Check out some of our high quality intake & air filter solutions >> Air Filters & Induction Kits
5.Hot stop/Bad driving habbits
Hot stop refers to the method of shutting down your engine without allowing the turbo to cool for a few seconds.
This becomes especially important in performance cars where the user may suffer from a heavy foot during long summer evenings or Sunday morning drives to explore to countryside….
If the engine has gotten hot it’s important to allow the turbo to spin for 30-45 seconds before shutting down to dissipate heat from the core assembly. This will allow the cooling system to do its job by removing heat soak from the turbine and CHRA assembly, preventing 900°C+ from passing into the turbo internals leading to carbonising from heat transfer.

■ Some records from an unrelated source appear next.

-- ==== Sys2Proof/Machine/Fce.lean ====
section
/-!
DEFINITION. Fail-capture engines and their repair analysis units (R385 to R425).
-/

namespace Sys2Proof.Machine

/-- DETAIL of the engines' events (R425). -/
def fceDetail (input site dom num value : Nat := 0) : Nat :=
  input % 16 + site % 1024 * 2 ^ 4 + dom % 2 ^ 16 * 2 ^ 14 + num % 2 ^ 48 * 2 ^ 32 + value % 2 ^ 32 * 2 ^ 80

/-- The engine is busy with a run: BUSY, CAPTURING or ANALYSING. -/
def State.fceBusy (s : State) (n : Nat) : Bool :=
  decide (s.getR Reg.FCE_STAT_STATE n = 1) || decide (s.getR Reg.FCE_STAT_STATE n = 5) || decide (s.getR Reg.FCE_STAT_STATE n = 6)

/-! ### The domain descriptor and the areas (R389, R409, R420, R421) -/

/-- REASON 1 does not hold (R420). -/
def State.descOk (s : State) (n : Nat) : Bool :=
  let rb := s.getR Reg.FCE_DOM_ROW_RB n
  let cb := s.getR Reg.FCE_DOM_ROW_CB n
  let db := s.getR Reg.FCE_DOM_SEL_DB n
  let zb := s.getR Reg.FCE_DOM_SEL_ZB n
  let dqx := s.getR Reg.FCE_DOM_SEL_DQX n
  decide (1 ≤ rb ∧ rb ≤ 16 ∧ 1 ≤ cb ∧ cb ≤ 16 ∧ db ≤ 16 ∧ zb ≤ 8 ∧ db + zb ≤ 16 ∧ dqx ≤ 6 ∧ cb + dqx ≤ 16)
    && decide (s.getR Reg.FCE_DOM_SPARE_SR n ≤ 24 ∧ s.getR Reg.FCE_DOM_SPARE_SC n ≤ 24)
    && decide (s.getR Reg.FCE_DOM_ROW_ROWLO n + rb ≤ 48 ∧ s.getR Reg.FCE_DOM_ROW_COLLO n + cb ≤ 48
      ∧ s.getR Reg.FCE_DOM_SEL_DOMLO n + db ≤ 48)

/-- POOL_N as it acts (R421). -/
def State.poolN (s : State) (n : Nat) : Nat := max 1 (min 6144 (s.getR Reg.FCE_POOL_N_N n))

/-- NSITES as it acts: 1 to 1,024, 0 acts as 1 (R421). -/
def State.bmSites (s : State) (n : Nat) : Nat := max 1 (min 1024 (s.getR Reg.FCE_BM_SEL_NSITES n))

/-- W, the address bits of a cell in the bitmap (R408). -/
def State.bmWidth (s : State) (n : Nat) : Nat :=
  s.getR Reg.FCE_DOM_ROW_RB n + s.getR Reg.FCE_DOM_ROW_CB n + s.getR Reg.FCE_DOM_SEL_DQX n

/-- The bytes of the bitmap area. -/
def State.bmBytes (s : State) (n : Nat) : Nat := ceilDiv (s.bmSites n * 2 ^ s.bmWidth n) 8

/-- The areas ARM checks: offset and length (R421). -/
def State.fceAreas (s : State) (n : Nat) : List (Nat × Nat) :=
  [(s.getR Reg.FCE_POOL_BASE_OFF n, s.poolN n * 1024), (s.getR Reg.FCE_REC_BASE0_OFF n, s.poolN n * 128),
    (s.getR Reg.FCE_REC_BASE1_OFF n, s.poolN n * 128)]
    ++ (if s.flag Reg.FCE_LOG_CFG_EN n then [(s.getR Reg.FCE_LOG_BASE_OFF n, 32 * 2 ^ s.fceLog2 n)] else [])
    ++ (if s.flag Reg.FCE_BM_CFG_EN n then [(s.getR Reg.FCE_BM_BASE_OFF n, s.bmBytes n)] else [])

/-- REASON 3 does not hold (R389). -/
def State.soutOk (s : State) (n : Nat) : Bool :=
  let f := s.getR Reg.FCE_SOUT_FLOW n
  !s.flag Reg.FCE_SOUT_EN n
    || (decide (s.cstate f = 1) && decide (s.getR Reg.THY_CT_CFG_MODE f = 0) && decide (s.getR Reg.THY_CT_EP_SRC f = fceEp n))

/-- The address of an offset in the fail memory of an engine's base die (R387). -/
def fmAddr (n off : Nat) : Nat := 0x4100000000 + n / 4 * 0x800000 + off

/-- A site's fields that ARM clears (R424). -/
def siteFields : List Field :=
  [Reg.FCE_SITE_FLAGS_FAIL, Reg.FCE_SITE_FLAGS_UNREP, Reg.FCE_SITE_FLAGS_INCOMPLETE, Reg.FCE_SITE_FLAGS_UNCAL,
    Reg.FCE_SITE_FLAGS_STOPPED, Reg.FCE_SITE_FLAGS_UNTRACKED, Reg.FCE_SITE_FLAGS_UNREPDOM, Reg.FCE_SITE_FAILCNT_COUNT,
    Reg.FCE_SITE_FFV_VNUM, Reg.FCE_SITE_FFT_T, Reg.FCE_SITE_CNT_LATE, Reg.FCE_SITE_CNT_LOGSKIP]

/-- What an ARM that is accepted clears beside the bitmap (R389). -/
def State.fceClear (s : State) (n : Nat) : State :=
  ((((s.resetRange siteFields (n * 1024) 1024).resetRange [Reg.FCE_IN_STAT_LASTSEEN, Reg.FCE_IN_STAT_GAPS] (n * 16) 16).resetFields
    [Reg.FCE_LOG_WP_WP, Reg.FCE_LOG_RP_RP, Reg.FCE_LOG_DROPS_COUNT, Reg.FCE_LOG_DROPS_OVF, Reg.FCE_POOL_USED_USED,
      Reg.FCE_POOL_USED_UNTRACKED, Reg.FCE_SOUT_PER_SKIPS, Reg.FCE_VDONE_VNUM, Reg.FCE_VDONE_HI_VALID,
      Reg.FCE_STAT_ABORT_LATE] n).modFcx n (fun k => { fce0 with stat := k.stat }))

/-- FCE_ARM (R389). -/
def execFceArm (n : Fin 16) (s : State) : Result :=
  let s := s.touchPair n
  let fail := fun (r : Nat) => (s.fceSt n 4).setR Reg.FCE_STAT_REASON n r
  if s.fceBusy n then .next s
  else if !s.descOk n then .next (fail 1)
  else if !(s.fceAreas n).all (fun a => decide (a.1 + a.2 ≤ 0x800000)) then .next (fail 2)
  else if !s.soutOk n then .next (fail 3)
  else
    let t := ((s.fceClear n).setR Reg.FCE_STAT_REASON n 0).fceSt n 1
    .next (if s.flag Reg.FCE_BM_CFG_EN n
      then t.writeRange (fmAddr n (s.getR Reg.FCE_BM_BASE_OFF n)) (s.bmBytes n) 0 (fceEp n) else t)

/-- FCE_ARM_COMPLETE (R389): the first statistics snapshot is due now, at ARM's end (R419). -/
def execFceArmComplete (n : Fin 16) (s : State) : Result :=
  s.when (decide (s.getR Reg.FCE_STAT_STATE n = 1))
    (((s.fceSt n 5).modFcx n (fun k => { k with snapAt := s.clockNow })).raise (fceEp n) 0x0701 0 0)

/-- FCE_END (R390). -/
def execFceEnd (n : Fin 16) (s : State) : Result :=
  let s := s.touchPair n
  if s.getR Reg.FCE_STAT_STATE n = 5 ∨ s.getR Reg.FCE_STAT_STATE n = 3
  then .next ((s.fceSt n 6).setR Reg.FCE_STAT_ABORT_LATE n 0)
  else .next (s.setR Reg.FCE_STAT_CFG_REJ n 1)

/-- FCE_ABORT (R38, R391): before the commit point, which FCE_ANALYSIS_COMMIT is, or late in its cycle. -/
def execFceAbort (n : Fin 16) (s : State) : Result :=
  let s := s.touchPair n
  if s.getR Reg.FCE_STAT_STATE n = 6 then .next ((s.fceSt n 3).raise (fceEp n) 0x0703 0 0)
  else s.when (decide (s.getR Reg.FCE_STAT_STATE n = 2) && s.inCommitCycle Reg.FCE_CMT n) (s.setR Reg.FCE_STAT_ABORT_LATE n 1)
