/-! ### The policy engine (R667, R668) -/

/-- The value of a policy source; none for one that never holds. -/
def State.polValue (s : State) (src : Nat) : Option Int :=
  if src < 256 then some (signed 16 (s.getR Reg.DSK_SENS_VAL src))
  else if src < 268 then some (s.zone (src - 256))
  else if 272 ≤ src ∧ src < 280 then some (s.gov (4 + (src - 272)))
  else if 288 ≤ src ∧ src < 304 then some (s.getR Reg.DSK_ADC_CODE (src - 288) : Nat)
  else none

/-- An entry's comparison, with the hysteresis of an active one (R668). -/
def State.polHolds (s : State) (e : Nat) : Bool :=
  let th := signed 16 (s.getR Reg.DSK_POL_COND_THRESH e)
  let h : Int := (s.getR Reg.DSK_POL_ACT_HYST e : Nat)
  let was := s.flag Reg.POL_ACTIVE e
  if !s.flag Reg.DSK_POL_COND_EN e then false
  else match s.polValue (s.getR Reg.DSK_POL_COND_SRC e) with
    | none => false
    | some v =>
      match s.getR Reg.DSK_POL_COND_CMP e with
      | 0 => if was then !decide (v < th - h) else decide (th ≤ v)
      | 1 => if was then !decide (th + h < v) else decide (v < th)
      | _ => false

/-- What an entry does when it becomes active (R668). -/
def State.polAct (s : State) (e : Nat) : State :=
  let d := s.getR Reg.DSK_POL_ACT_TARGET e
  match s.getR Reg.DSK_POL_ACT_KIND e with
  | 1 =>
    if throttleUnit d && (s.mayThrottle d || decide (s.getR Reg.DSK_POL_ACT_LEVEL e = 0)) then s
    else s.raise duskEp 0x0B0B 2 (dskDetail d 0 0 0 0 e (s.getR Reg.DSK_POL_ACT_LEVEL e))
  | 2 => s.pwOff d false (some e)
  | 3 => s.pwOn d false (some e)
  | 5 => s.raise duskEp 0x0B0C 0 (dskDetail 0 0 0 0 0 e)
  | 6 => s.setR Reg.DUSK_INT 0 1
  | _ => s

/-- One entry is evaluated. -/
def State.polStep (s : State) (e : Nat) : State :=
  let now := s.polHolds e
  let t := s.setR Reg.POL_ACTIVE e (bit now)
  if now && !s.flag Reg.POL_ACTIVE e then t.polAct e else t

/-- All a sampling pass does but the reset that may follow a trip: sensors, thresholds, policies, alerts. -/
def State.sensorPass (s : State) (x : List Int) : State :=
  let t := s.samplePass x
  let t := (List.range 12).foldl (fun u d => u.thresholds d) t
  ((List.range 64).foldl (fun u e => u.polStep e) t).alerts

/-- What a conversion of a channel gives (R712): 0 for a pin whose effective function is not ANALOG. -/
def State.adcCode (s : State) (j code : Nat) : Nat := if s.getR Reg.SVP_PIN_CFG_EFUNC (48 + j) = 6 then code else 0

/-- ADC_CONVERSION (R666, R712): the next enabled channel, in round-robin order. -/
def execAdcConversion (code : BitVec 12) (s : State) : Result :=
  let at_ := s.getR Reg.ADC_NEXT 0
  match ((List.range 16).map (fun i => (at_ + i) % 16)).find? (fun j => nbit (s.getR Reg.DSK_ADC_CFG_EN 0) j) with
  | none => .next s
  | some j => .next ((s.setR Reg.DSK_ADC_CODE j (s.adcCode j code.toNat)).setR Reg.ADC_NEXT 0 ((j + 1) % 16))

/-- WAKE_TIMER_FIRE (R676). -/
def execWakeTimerFire (s : State) : Result :=
  s.when (s.flag Reg.DSK_WAKE_CTL_EN 0 && s.reached (s.getR Reg.DSK_WAKE_AT_AT 0) && !s.flag Reg.T_UNLOCK 0)
    ((s.setR Reg.DSK_WAKE_CTL_EN 0 0).pwOn (s.getR Reg.DSK_WAKE_CTL_DOM 0) false none)

/-! ### A woken domain resumes (R653, R656) -/

/-- What a domain that is no FD quadrant, no PCIe controller and not BD0's core does when it resumes. -/
def State.domResume (s : State) (d : Nat) (oscOk : Bool) : State :=
  if 36 ≤ d ∧ d < 52 then
    (if oscOk then (s.lpxReady (d - 36)).modLp (d - 36) (fun c => { c with powerDown := [] }) else s.lpxTrain (d - 36))
  else if d = 125 then (List.range 4).foldl (fun t n => (t.setR Reg.HART_RUN n 1).setR Reg.HART_PC n (s.getR Reg.CTL_BOOT_ADDR n)) s
  else if d = 126 then s.setR Reg.HART_RUN 4 1
  else s

/-- The ports of a domain open at its wake; a region's port follows its isolation. -/
def State.openPorts (s : State) (d : Nat) : State :=
  if d < 32 then (quadRegions d).foldl (fun u rg => if (u.region rg).causes.contains 4 then u.unisolate rg 4 else u) s
  else (domainEps d).foldl (fun u e => if u.portState e = 2 then u.setR Reg.NOC_PSTATE (portIx e) 0 else u) s

/-- A wake may end: a quadrant's releases are through OUTHOLD, and a base die has a neighbour to take its frame phase from (R653, R661). -/
def State.wakeReady (s : State) (d : Nat) : Bool :=
  decide (s.pstate d = 3)
    && (if d < 32 then !s.fab.rels.any (fun e => decide (e.2.done = 0) && e.2.regions.any (fun rg => decide (rgnDomain rg = d)))
        && (quadRegions d).all (fun rg => !nbit (s.getR Reg.FAB_RELP rg) 0) else true)
    && (if d = 33 ∨ d = 34 then decide (s.pstate 32 = 0) || decide (s.pstate 35 = 0)
      else if d = 35 then decide (s.pstate 33 = 0) || decide (s.pstate 34 = 0) else true)

/-- A wake ends: ports open, the slot's operation is DONE, PWR_DOMAIN_ON; a force that waited acts now. -/
def State.wakeEnd (s : State) (d : Nat) (oscOk : Bool) : State :=
  let t := ((s.setR Reg.DSK_PSTATE d 0).openPorts d).domResume d oscOk
  let t := ((t.slotEnd d 2 2).raise duskEp 0x0B02 0 (dskDetail d))
  if t.flag Reg.PW_FPEND d then (t.setR Reg.PW_FPEND d 0).pwClose d true else t

end Sys2Proof.Machine
end

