-- ==== Sys2Proof/Machine/ServicePins.lean ====
section
/-!
DEFINITION. Service pins (R703 to R719).
-/

namespace Sys2Proof.Machine

/-- SOURCE of the service pins' events (R719). -/
def svpEp : Nat := 0x2D48

/-- The pins that a column of R707 takes: 1 octal flash, 2 two octal devices, 3 quad flash. -/
def flashPin (column n : Nat) : Bool :=
  match column with
  | 1 => decide (n ≤ 10)
  | 2 => decide (n ≤ 19)
  | 3 => decide (n ≤ 1) || (decide (3 ≤ n) && decide (n ≤ 6))
  | _ => false

/-- A line of a port's window that its mode uses (R709). -/
def spLineUsed (mode off : Nat) : Bool := if mode = 2 ∨ mode = 3 then decide (off < 4) else decide (mode ≠ 0) && decide (off < 2)

/-- The serial ports that claim a pin, lowest first (R709). -/
def State.portClaims (s : State) (n : Nat) : List Nat :=
  ((List.range 4).map (fun i => n / 4 + 16 * i)).filter (fun p => decide ((s.sp p).route = 1) && spLineUsed (s.sp p).mode (n % 4))

/-- The code a serial port claims with. -/
def portCode (p : Nat) : Nat := if p < 32 then 3 else 4

/-- The software selection of a pin as it acts (R704, R705): ANALOG only on SV48 to SV63, IDLE before the first release. -/
def State.svpFunc (s : State) (n : Nat) : Nat :=
  let f := s.getR Reg.SVP_PIN_CFG_FUNC n
  if s.flag Reg.SVP_PRECFG 0 then 7
  else if f = 2 ∨ f = 5 ∨ (f = 6 ∧ 48 ≤ n) then f else 7

/-- A self-claim of Dawn or Dusk on a pin, by its code (R707, R708). -/
def State.hardClaim (s : State) (n : Nat) : Option Nat :=
  if flashPin (s.getR Reg.SVP_FLASH 0) n then some 0 else if n = 32 ∨ n = 33 then some 1 else none

/-- The effective function of a pin, and the serial port that has it (R706, R714). -/
def State.svpWinner (s : State) (n : Nat) : Nat × Option Nat :=
  match s.hardClaim n with
  | some c => (c, none)
  | none =>
    let f := s.svpFunc n
    if s.flag Reg.SVP_PIN_CFG_LOCKED n then (f, none)
    else match (s.portClaims n).head? with
      | some p => if portCode p < f then (portCode p, some p) else (f, none)
      | none => (f, none)

/-- A claim loses a pin: its flag sets, and SVP_CLAIM_CONFLICT is raised where it was clear (R706). -/
def State.svpLose (s : State) (f : Field) (b detail : Nat) : State :=
  if nbit (s.getR f 0) b then s else (s.setR f 0 (setBit (s.getR f 0) b)).raise svpEp 0x1001 2 detail

/-- The electrical fields of a pin as configured, bits [11:3] of its CFG register. -/
def State.svpElec (s : State) (n : Nat) : Nat :=
  s.getR Reg.SVP_PIN_CFG_THR n + s.getR Reg.SVP_PIN_CFG_HYS n * 2 + s.getR Reg.SVP_PIN_CFG_PULL n * 4 + s.getR Reg.SVP_PIN_CFG_DRIVE n * 16
    + s.getR Reg.SVP_PIN_CFG_SLEW n * 64 + s.getR Reg.SVP_PIN_CFG_OD n * 128 + s.getR Reg.SVP_PIN_CFG_WPOL n * 256

/-- The electrical fields of a pin that R704 holds: weak pull-down, input buffer on. -/
def svpIdleElec : Nat := 20

/-- The electrical fields that a pin has under a function: DRIVE 3 and SLEW 1 for Dawn's flash (R737), no pull and open drain for an alert (R708). -/
def State.svpFields (s : State) (n func : Nat) : Nat :=
  let e := s.svpElec n
  if func = 0 then e % 16 + 48 + 64 + e / 128 * 128
  else if func = 1 then e % 4 + e / 16 % 8 * 16 + 128 + e / 256 * 256
  else e

/-- The service-clock edge at a pin: arbitration over the present state, and the electrical fields (R706, R715); while BD0's core is off, ALERT and WAKE
pins keep what they have and the others are idle (R716). -/
def State.svpEdge (s : State) (n : Nat) : State :=
  if s.domOff 32 then
    let e := s.getR Reg.SVP_PIN_CFG_EFUNC n
    if e = 1 ∨ e = 5 then s else (s.setR Reg.SVP_PIN_CFG_EFUNC n 7).setR Reg.SVP_EL n svpIdleElec
  else
    let w := s.svpWinner n
    let t := (s.setR Reg.SVP_PIN_CFG_EFUNC n w.1).setR Reg.SVP_EL n
      (if s.flag Reg.SVP_PRECFG 0 && (s.hardClaim n).isNone && w.2.isNone then svpIdleElec else s.svpFields n w.1)
    let t := if s.svpFunc n ≠ w.1 then t.svpLose Reg.SVP_FUNC_LOST n (n + s.svpFunc n * 2 ^ 16) else t
    (s.portClaims n).foldl (fun u p =>
      if w.2 = some p then u else u.svpLose Reg.SVP_PORT_LOST p (n + p * 2 ^ 8 + 2 ^ 14 + portCode p * 2 ^ 16)) t

/-- SVP_FUNCTION_SWITCH (R706, R715). -/
def execSvpFunctionSwitch (n : Fin 64) (s : State) : Result := .next (s.svpEdge n)

/-- SVP_PIN_CFG_WRITE (R705, R714, R717). -/
def execSvpPinCfgWrite (n : Fin 64) (value : BitVec 32) (req : BitVec 16) (s : State) : Result :=
  let v := value.toNat
  if !isMgmt req.toNat then .next (s.respond 0 2)
  else if s.flag Reg.SVP_PIN_CFG_LOCKED n then .next (s.respond 0 0)
  else
    let f := v % 8
    let t := (s.respond 0 0).setR Reg.SVP_PIN_CFG_FUNC n (if f = 0 ∨ f = 1 ∨ f = 3 ∨ f = 4 then 7 else f)
    let t := ((t.setR Reg.SVP_PIN_CFG_THR n (v / 2 ^ 3)).setR Reg.SVP_PIN_CFG_HYS n (v / 2 ^ 4)).setR Reg.SVP_PIN_CFG_PULL n (v / 2 ^ 5)
    let t := ((t.setR Reg.SVP_PIN_CFG_DRIVE n (v / 2 ^ 7)).setR Reg.SVP_PIN_CFG_SLEW n (v / 2 ^ 9)).setR Reg.SVP_PIN_CFG_OD n (v / 2 ^ 10)
    .next (t.setR Reg.SVP_PIN_CFG_WPOL n (v / 2 ^ 11))

/-- The bits that a write of a LO (0), HI (1) or whole (2) register reaches. -/
def partMask (part : Fin 3) : Nat :=
  match part with
  | 0 => 2 ^ 32 - 1
  | 1 => 2 ^ 64 - 2 ^ 32
  | 2 => 2 ^ 64 - 1

/-- The value written, at its place in the 64 bits. -/
def partValue (part : Fin 3) (value : BitVec 64) : Nat :=
  match part with
  | 0 => value.toNat % 2 ^ 32
  | 1 => value.toNat % 2 ^ 32 * 2 ^ 32
  | 2 => value.toNat

/-- The pins a requester owns (R710). -/
def State.svpOwned (s : State) (req : Nat) : Nat :=
  (List.range 64).foldl (fun m n => if s.getR Reg.SVP_PIN_OWN_EP n = req then m + 2 ^ n else m) 0

/-- SVP_OUT_WRITE (R710). -/
def execSvpOutWrite (oe : Bool) (part : Fin 3) (value : BitVec 64) (req : BitVec 16) (s : State) : Result :=
  let f := if oe then Reg.SVP_OE else Reg.SVP_OUT
  let m := partMask part &&& s.svpOwned req.toNat
  .next ((s.setR f 0 ((s.getR f 0 &&& (2 ^ 64 - 1 - m)) ||| (partValue part value &&& m))).respond 0 0)

/-- SVP_LOCK_KEY (R713). -/
def execSvpLockKey (key : BitVec 16) (req : BitVec 16) (s : State) : Result :=
  let t := s.respond 0 0
  if s.keyStage 0 = 0 then .next (if key = 0x5A5A then t.keyAt 0 1 req.toNat else t)
  else if s.keyStage 0 = 1 ∧ key = 0xA5A5 ∧ s.getR Reg.KEY_REQ 0 = req.toNat then .next (t.keyAt 0 2 0)
  else .next (t.keyIdle 0)

/-- SVP_LOCK_SET (R713, R714). -/
def execSvpLockSet (part : Fin 3) (value : BitVec 64) (req : BitVec 16) (s : State) : Result :=
  let t := (s.respond 0 0).keyIdle 0
  if s.keyStage 0 = 2 ∧ s.getR Reg.KEY_REQ 0 = req.toNat then
    let m := partValue part value
    .next (((List.range 64).foldl (fun u n => if nbit m n then u.setR Reg.SVP_PIN_CFG_LOCKED n 1 else u) t).raise svpEp 0x1002 0
      (m + req.toNat * 2 ^ 112))
  else .next t

/-- SVP_LOCK_TIMEOUT (R713). -/
def execSvpLockTimeout (s : State) : Result := .next (s.keyTimeout 0)

/-- SVP_WAKE_EDGE (R711): an edge at a WAKE pin interrupts Dusk firmware where it is the selected one. -/
def execSvpWakeEdge (n : Fin 64) (rising : Bool) (s : State) : Result :=
  s.when (decide (s.getR Reg.SVP_PIN_CFG_EFUNC n = 5) && (nbit (s.getR Reg.SVP_EL n) 8 != rising)) (s.setR Reg.DUSK_INT 0 1)

/-- SP_ROUTE_APPLY (R138, R709): a written ROUTE takes effect while the port is not BUSY. -/
def execSpRouteApply (fd : Fin 8) (p : Fin 8) (s : State) : Result :=
  let i := per8 fd p
  s.when (!s.flag Reg.FAB_SP_STAT_BUSY i) (s.modSp i (fun q => { q with route := s.getR Reg.FAB_SP_CTL_ROUTE i }))

end Sys2Proof.Machine
end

Spirited driving before the engine is warm is a more common contribution to turbo damage and engine failure. Boosting a cold engine wreaks havoc with the internal components, the rate of expansion from a cold engine which is introduced to charged air can lead to cracks! Letting your engine warm up and cool down is an important aspect of ownership, regardless of the vehicle. Whether it’s a diesel work van or a performance track car, a good warm up and cool down will prolong the life of your turbo.
Signs of turbo damage
Diagnosing impending turbo doom can be hard, so here’s a couple of things to look out for.
Blue smoke: Blue smoke is a sign of burning oil, if this is turbo related it will be during idle once the engine has warmed and on overrun after lift off.
Loss of power: A turbo car generates a large portion of its power via the turbo, if this is damaged or worse, has stopped working, you’ll experience a significant loss of oomph.
Oil leaking: Common places to find oil that are a result of a worn or damaged turbo piston rings are in the exhaust and in the intercooler pipework. Although a turbo seal is not complete seal, they should not leak excessively. A small amount of wet is acceptable if the vehicle has been sat, but with regular use, if it’s healthy, it should be dry, assuming the oil drain is clear and the breather system is working correctly, It’s a good idea to check these first.
Whining & whistling: While your turbo should make satisfying whooshy sounds, a constant whistle or whining sound is not the sound of a healthy turbo. This could be anything from damaged bearings to broken compressor blades. If you experience this, it’s a good idea to get the turbo checked before any further damages arise.
Excessive fuel consumption: A turbo vehicle has a precise air fuel mixture that utilises both the engine and the turbo in unison. If the turbo is not working properly, the engine can overcompensate with fuel leading to reduced MPG.
Oil consumption: Without checking the turbo thoroughly, it can be difficult to diagnose worn seals. If you notice an increase in oil consumption on your turbo vehicle, it may be due to worn seals allowing oil to pass into the intake or exhaust system, but it can also be forced to leak oil from other engine related issues.